THE NUMBERS THAT COUNT IN END-TO-END AUTOMATED TESTING
Have you ever wondered how much can be achieved by automating user acceptance testing? Here I present data about a case study based on one of our client.
The system under test (SUT) is a web application in the financial sector.
At the moment, for this project, we are maintaining and extending a collection of automated test suites that run on our CUTE architecture . Each test case implements a possible usage scenario, chosen on the basis of a risk assessment that is routinely carried out together with the client.
These data reflect what was happening in the last few weeks, which are representative of the current status of the test automation process.
- Each night these tests run for a total of 30 hours of test time (obviously, they run in parallel execution channels).
- Each night they involve 2 out of a set of 5 possible user platforms: Windows10 with Chrome, Firefox, IE11, Edge or Safari. Each platform is used several times each week.
- Tests are run on 4 different test environments, where the SUT differs either because of its code base or because different test data are used. One environment is a pre-production one where automated smoke tests are used.
- Each night there are at least 50 different test reports being automatically generated.
- In total there are more than 230 test cases, that “touch” the SUT in at least 1750 unique touch points. They are either control points, where the test case drives the SUT, or test oracles, where the test case checks some property of the SUT.
- During each test execution, for each touch point being exercised, a screenshot of the GUI of the SUT is automatically produced and included in the test excution report. In total there are more than 24000 screenshots being collected per night.
- Test cases have been developed following the “Specification by example” approach, and they provide the basis for defining a living documentation of the logic of the SUT. These test cases can be automatically extracted to feed a test book of 334 pages. Tests are related to the requirements they test, and the test book includes them as well.
- The test harness that is used to support such abstract test cases, written in Java, comprises a total of 469,000 lines of source code. Most of it is updated automatically thanks to the model-driven approach that we are following.
This status of the testing process has been reached after working for this client for the last 24 months. Currently, month by month, we follow an agile development approach driven by risks, those numbers keep increasing:
– Each month the number of testing hours is extended by at least 2 hours.
– Each month there are about 100-120 new touch points being added to the existing ones.
– Each month the test cases increase by 10-20.

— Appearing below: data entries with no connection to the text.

theorem State.sendNote_keeps {z : State} {s : State} {a1 : ℕ} {a2 : ℕ} {a3 : ℕ} {a4 : Note} (h : Keeps z s) :
    Keeps z (State.sendNote s a1 a2 a3 a4) := by
  unfold State.sendNote
  extract_lets +onlyGivenNames t0
  clear_value t0
  extract_lets +onlyGivenNames t1
  clear_value t1
  extract_lets +onlyGivenNames t2
  clear_value t2
  extract_lets +onlyGivenNames t3
  have h4 : Keeps z t3 := by
    unfold t3
    exact State.sendPkt_keeps h
  clear_value t3
  exact State.countRetx_keeps (State.updEnt_keeps h4)

theorem State.sendData_keeps {z : State} {s : State} {a1 : ℕ} {a2 : ℕ} {a3 : ℕ} {a4 : TxPkt} (h : Keeps z s) :
    Keeps z (State.sendData s a1 a2 a3 a4) := by
  unfold State.sendData
  extract_lets +onlyGivenNames t0
  clear_value t0
  extract_lets +onlyGivenNames t1
  clear_value t1
  extract_lets +onlyGivenNames t2
  clear_value t2
  extract_lets +onlyGivenNames t3
  clear_value t3
  extract_lets +onlyGivenNames t4
  have h5 : Keeps z t4 := by
    unfold t4
    exact State.updEnt_keeps (State.sendPkt_keeps h)
  clear_value t4
  exact State.countRetx_keeps h5

theorem execPacketTransmit_keeps {z : State} {a0 : Fin 16392} {s : State} (h : Keeps z s) :
    KeepsO z (execPacketTransmit a0 s) := by
  unfold execPacketTransmit
  extract_lets +onlyGivenNames t0
  clear_value t0
  extract_lets +onlyGivenNames t1
  clear_value t1
  extract_lets +onlyGivenNames t2
  clear_value t2
  refine keepsO_ite ?_ ?_
  · exact keepsO_next h
  · split
    · split
      · exact keepsO_next h
      · exact keepsO_next (State.sendNote_keeps h)
    · split
      · exact keepsO_next h
      · extract_lets +onlyGivenNames t3
        clear_value t3
        refine keepsO_ite ?_ ?_
        · exact keepsO_next h
        · exact keepsO_next (State.sendData_keeps h)

theorem execRetransmissionTimer_keeps {z : State} {a0 : Fin 16392} {a1 : ℕ} {s : State} (h : Keeps z s) :
    KeepsO z (execRetransmissionTimer a0 a1 s) := by
  unfold execRetransmissionTimer
  extract_lets +onlyGivenNames t0
  clear_value t0
  refine keepsO_ite ?_ ?_
  · split
    · exact keepsO_next h
    · refine keepsO_ite ?_ ?_
      · exact keepsO_next (State.loseNote_keeps h)
      · exact keepsO_next h
  · split
    · exact keepsO_next h
    · split
      · exact keepsO_next h
      · refine keepsO_ite ?_ ?_
        · exact keepsO_next (State.losePkt_keeps h)
        · exact keepsO_next h

theorem State.pathSample_keeps {z : State} {s : State} {a1 : ℕ} {a2 : ℕ} {a3 : ℕ} (h : Keeps z s) :
    Keeps z (State.pathSample s a1 a2 a3) := by
  unfold State.pathSample
  extract_lets +onlyGivenNames t0
  clear_value t0
  extract_lets +onlyGivenNames t1
  have h2 : Keeps z t1 := by
    unfold t1
    exact State.updEnt_keeps h
  clear_value t1
  extract_lets +onlyGivenNames t3
  clear_value t3
  extract_lets +onlyGivenNames t4
  clear_value t4
  extract_lets +onlyGivenNames t5
  have h6 : Keeps z t5 := by
    unfold t5
    exact State.updEnt_keeps h2
  clear_value t5
  split
  · refine keeps_ite ?_ ?_
    · exact State.reroll_keeps h6
    · exact h6
  · exact h6

theorem State.entStats_keeps {z : State} {s : State} {a1 : ℕ} {a2 : ℕ} (h : Keeps z s) :
    Keeps z (State.entStats s a1 a2) := by
  unfold State.entStats
  exact State.setFld_keeps (State.setFld_keeps h)

theorem State.ackOps_keeps {z : State} {s : State} {a1 : ℕ} {a2 : AckInfo} {a3 : List TxPkt} (h : Keeps z s) :
    Keeps z (State.ackOps s a1 a2 a3) := by
  unfold State.ackOps
  extract_lets +onlyGivenNames t0
  have h1 : Keeps z t0 := by
    unfold t0
    split
    · refine keeps_ite ?_ ?_
      · exact h
      · exact State.opDone_keeps h
    · assumption
  clear_value t0
  refine keeps_foldl ?_ (fun s2 a3 h4 => ?_)
  · exact h1
  · refine keeps_ite ?_ ?_
    · exact h4
    · exact State.opDone_keeps h4

theorem State.ackLosses_keeps {z : State} {s : State} {a1 : ℕ} (h : Keeps z s) :
    Keeps z (State.ackLosses s a1) := by
  unfold State.ackLosses
  extract_lets +onlyGivenNames t0
  clear_value t0
  extract_lets +onlyGivenNames t1
  clear_value t1
  refine keeps_foldl ?_ (fun s2 a3 h4 => ?_)
  · refine keeps_foldl ?_ (fun s5 a6 h7 => ?_)
    · exact h
    · exact State.losePkt_keeps h7
  · exact State.loseNote_keeps h4

theorem State.ackRound_keeps {z : State} {s : State} {a1 : ℕ} (h : Keeps z s) :
    Keeps z (State.ackRound s a1) := by
  unfold State.ackRound
  extract_lets +onlyGivenNames t0
  clear_value t0
  extract_lets +onlyGivenNames t1
  clear_value t1
  refine keeps_ite ?_ ?_
  · exact State.updEnt_keeps (State.entStats_keeps h)
  · exact State.entStats_keeps h

theorem State.ackClear_keeps {z : State} {s : State} {a1 : ℕ} (h : Keeps z s) :
    Keeps z (State.ackClear s a1) := by
  unfold State.ackClear
  refine keeps_ite ?_ ?_
  · exact State.unsetEnt_keeps (State.opsFail_keeps h)
  · exact h

theorem execAck_keeps {z : State} {a0 : Fin 16392} {s : State} (h : Keeps z s) :
    KeepsO z (execAck a0 s) := by
  unfold execAck
  split
  · exact keepsO_next h
  · extract_lets +onlyGivenNames t0
    clear_value t0
    extract_lets +onlyGivenNames t1
    clear_value t1
    extract_lets +onlyGivenNames t2
    have h3 : Keeps z t2 := by
      unfold t2
      exact State.updEnt_keeps h
    clear_value t2
    extract_lets +onlyGivenNames t4
    have h5 : Keeps z t4 := by
      unfold t4
      exact State.pathSample_keeps h3
    clear_value t4
    exact keepsO_next (State.ackClear_keeps (State.ackRound_keeps (State.ackLosses_keeps (State.ackOps_keeps h5))))

theorem execAckTimer_keeps {z : State} {a0 : Fin 16392} {s : State} (h : Keeps z s) :
    KeepsO z (execAckTimer a0 s) := by
  unfold execAckTimer
  refine keepsO_ite ?_ ?_
  · exact keepsO_next (State.sendAck_keeps h)
  · exact keepsO_next h

theorem execNotice_keeps {z : State} {a0 : Fin 16392} {s : State} (h : Keeps z s) :
    KeepsO z (execNotice a0 s) := by
  unfold execNotice
  split
  · exact keepsO_next h
  · split
    · exact keepsO_next h
    · extract_lets +onlyGivenNames t0
      have h1 : Keeps z t0 := by
        unfold t0
        exact State.updEnt_keeps h
      clear_value t0
      extract_lets +onlyGivenNames t2
      clear_value t2
      refine keepsO_ite ?_ ?_
      · exact keepsO_next h1
      · extract_lets +onlyGivenNames t3
        clear_value t3
        extract_lets +onlyGivenNames t4
        clear_value t4
        extract_lets +onlyGivenNames t5
        have h6 : Keeps z t5 := by
          unfold t5
          exact State.updEnt_keeps h1
        clear_value t5
        exact keepsO_next (State.sendAck_keeps h6)

theorem execProbe_keeps {z : State} {a0 : Fin 16392} {s : State} (h : Keeps z s) :
    KeepsO z (execProbe a0 s) := by
  unfold execProbe
  split
  · exact keepsO_next h
  · split
    · exact keepsO_next h
    · exact keepsO_next (State.sendAck_keeps (State.updEnt_keeps h))

theorem execPeerClearTimeout_keeps {z : State} {a0 : Fin 16392} {s : State} (h : Keeps z s) :
    KeepsO z (execPeerClearTimeout a0 s) := by
  unfold execPeerClearTimeout
  refine keepsO_ite ?_ ?_
  · exact keepsO_next (State.unsetEnt_keeps (State.opsFail_keeps h))
  · exact keepsO_next h
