theorem execDrainStart_keeps {z : State} {a0 : Fin 64} {a1 : List (Fin 129 × Fin 65 × W32)} {s : State} (h : Keeps
    z s) :
    KeepsO z (execDrainStart a0 a1 s) := by
  unfold execDrainStart
  extract_lets +onlyGivenNames t0
  clear_value t0
  split
  · exact keepsO_next h
  · refine keepsO_ite ?_ ?_
    · exact keepsO_next h
    · extract_lets +onlyGivenNames t1
      clear_value t1
      extract_lets +onlyGivenNames t2
      clear_value t2
      split
      · exact keepsO_next (State.streamFault_keeps (State.dropPass_keeps h))
      · extract_lets +onlyGivenNames t3
        have h4 : Keeps z t3 := by
          unfold t3
          exact State.updPass_keeps h
        clear_value t3
        extract_lets +onlyGivenNames t5
        have h6 : Keeps z t5 := by
          unfold t5
          exact State.setReg_keeps h4
        clear_value t5
        refine keepsO_next ?_
        refine keeps_ite ?_ ?_
        · exact h6
        · exact State.setReg_keeps h6

theorem State.ckCount_keeps {z : State} {s : State} {a1 : ℕ} {a2 : ℕ} (h : Keeps z s) :
    Keeps z (State.ckCount s a1 a2) := by
  unfold State.ckCount
  exact State.updReg_keeps h

theorem State.ckLog_keeps {z : State} {s : State} {a1 : ℕ} {a2 : Loc × ℕ × ℕ} {a3 : ℕ} {a4 : Bool} {a5 : W64} (h :
    Keeps z s) :
    Keeps z (State.ckLog s a1 a2 a3 a4 a5) := by
  unfold State.ckLog
  exact State.setReg_keeps (State.setReg_keeps h)

theorem State.passLog_keeps {z : State} {s : State} {a1 : ℕ} {a2 : Pass} {a3 : ℕ} (h : Keeps z s) :
    Keeps z (State.passLog s a1 a2 a3) := by
  unfold State.passLog
  extract_lets +onlyGivenNames t0
  clear_value t0
  extract_lets +onlyGivenNames t1
  clear_value t1
  exact State.updSlot_keeps h

theorem State.judge_keeps {z : State} {s : State} {a1 : ℕ} {a2 : Pass} {a3 : ℕ} (h : Keeps z s) :
    Keeps z (State.judge s a1 a2 a3) := by
  unfold State.judge
  split
  · exact State.streamFault_keeps (State.dropPass_keeps h)
  · exact State.passLog_keeps (State.updPass_keeps h)

theorem State.unresolved_keeps {z : State} {s : State} {a1 : ℕ} {a2 : Pass} {a3 : Loc × ℕ × ℕ} {a4 : Bool} (h :
    Keeps z s) :
    Keeps z (State.unresolved s a1 a2 a3 a4) := by
  unfold State.unresolved
  extract_lets +onlyGivenNames t0
  have h1 : Keeps z t0 := by
    unfold t0
    exact State.ckLog_keeps (State.ckCount_keeps h)
  clear_value t0
  extract_lets +onlyGivenNames t2
  have h3 : Keeps z t2 := by
    unfold t2
    exact State.updCmd_keeps h1
  clear_value t2
  exact State.passLog_keeps (State.updPass_keeps h3)

theorem execVerdict_keeps {z : State} {a0 : Fin 64} {s : State} (h : Keeps z s) :
    KeepsO z (execVerdict a0 s) := by
  unfold execVerdict
  extract_lets +onlyGivenNames t0
  clear_value t0
  split
  · exact keepsO_next h
  · split
    · exact keepsO_next h
    · extract_lets +onlyGivenNames t1
      clear_value t1
      split
      · exact keepsO_next (State.judge_keeps h)
      · exact keepsO_next (State.judge_keeps h)
      · exact keepsO_next (State.judge_keeps (State.ckLog_keeps (State.ckCount_keeps h)))
      · exact keepsO_next (State.updPass_keeps h)
      · extract_lets +onlyGivenNames t2
        clear_value t2
        exact keepsO_next (State.updPass_keeps h)

theorem execReplay_keeps {z : State} {a0 : Fin 64} {s : State} (h : Keeps z s) :
    KeepsO z (execReplay a0 s) := by
  unfold execReplay
  extract_lets +onlyGivenNames t0
  clear_value t0
  split
  · exact keepsO_next h
  · split
    · exact keepsO_next h
    · refine keepsO_ite ?_ ?_
      · exact keepsO_next h
      · extract_lets +onlyGivenNames t1
        have h2 : Keeps z t1 := by
          unfold t1
          exact State.endIssue_keeps h
        clear_value t1
        extract_lets +onlyGivenNames t3
        clear_value t3
        extract_lets +onlyGivenNames t4
        have h5 : Keeps z t4 := by
          unfold t4
          exact State.updEng_keeps h2
        clear_value t4
        extract_lets +onlyGivenNames t6
        have h7 : Keeps z t6 := by
          unfold t6
          exact State.updPass_keeps h5
        clear_value t6
        exact keepsO_next (State.setReg_keeps h7)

This development rate of test ware is counterbalanced by a relatively lightweight inolvement of the client’s staff. In the last several months, the client’s effort has been basically one person-day per month to do risk assessments, and about half an hour per day to inspect test reports; hence a total of 3 person-days per month. No changes are needed on the SUT, which we treat totally as a black box.
If we were to compare this volume of testing to a manually equivalent (the so called “Estimated Manual Test Effort”), the client would have to support this kind of effort:
– 3 full-time equivalents (FTE) to carry out execution of tests, each night;
– 6 FTEs to write the detailed test reports, each night;
– at least 0.5 FTE to update the living documentation embedded in the test book, one a month.
One of the metrics that the client is monitoring is the number of hot-fixes that are created after each of the releases (which happen at least once per quarter). The number of hot-fixes per release was 5-7 when the testing process began, and is now down to 0-1 for the last 5 releases (which is an 80% decrease at least).
Our conclusion is that, despite several myths, automating user acceptance tests can be done in a sustainable way.
In a future post I will present data regarding the specific model-driven approach that we are adopting.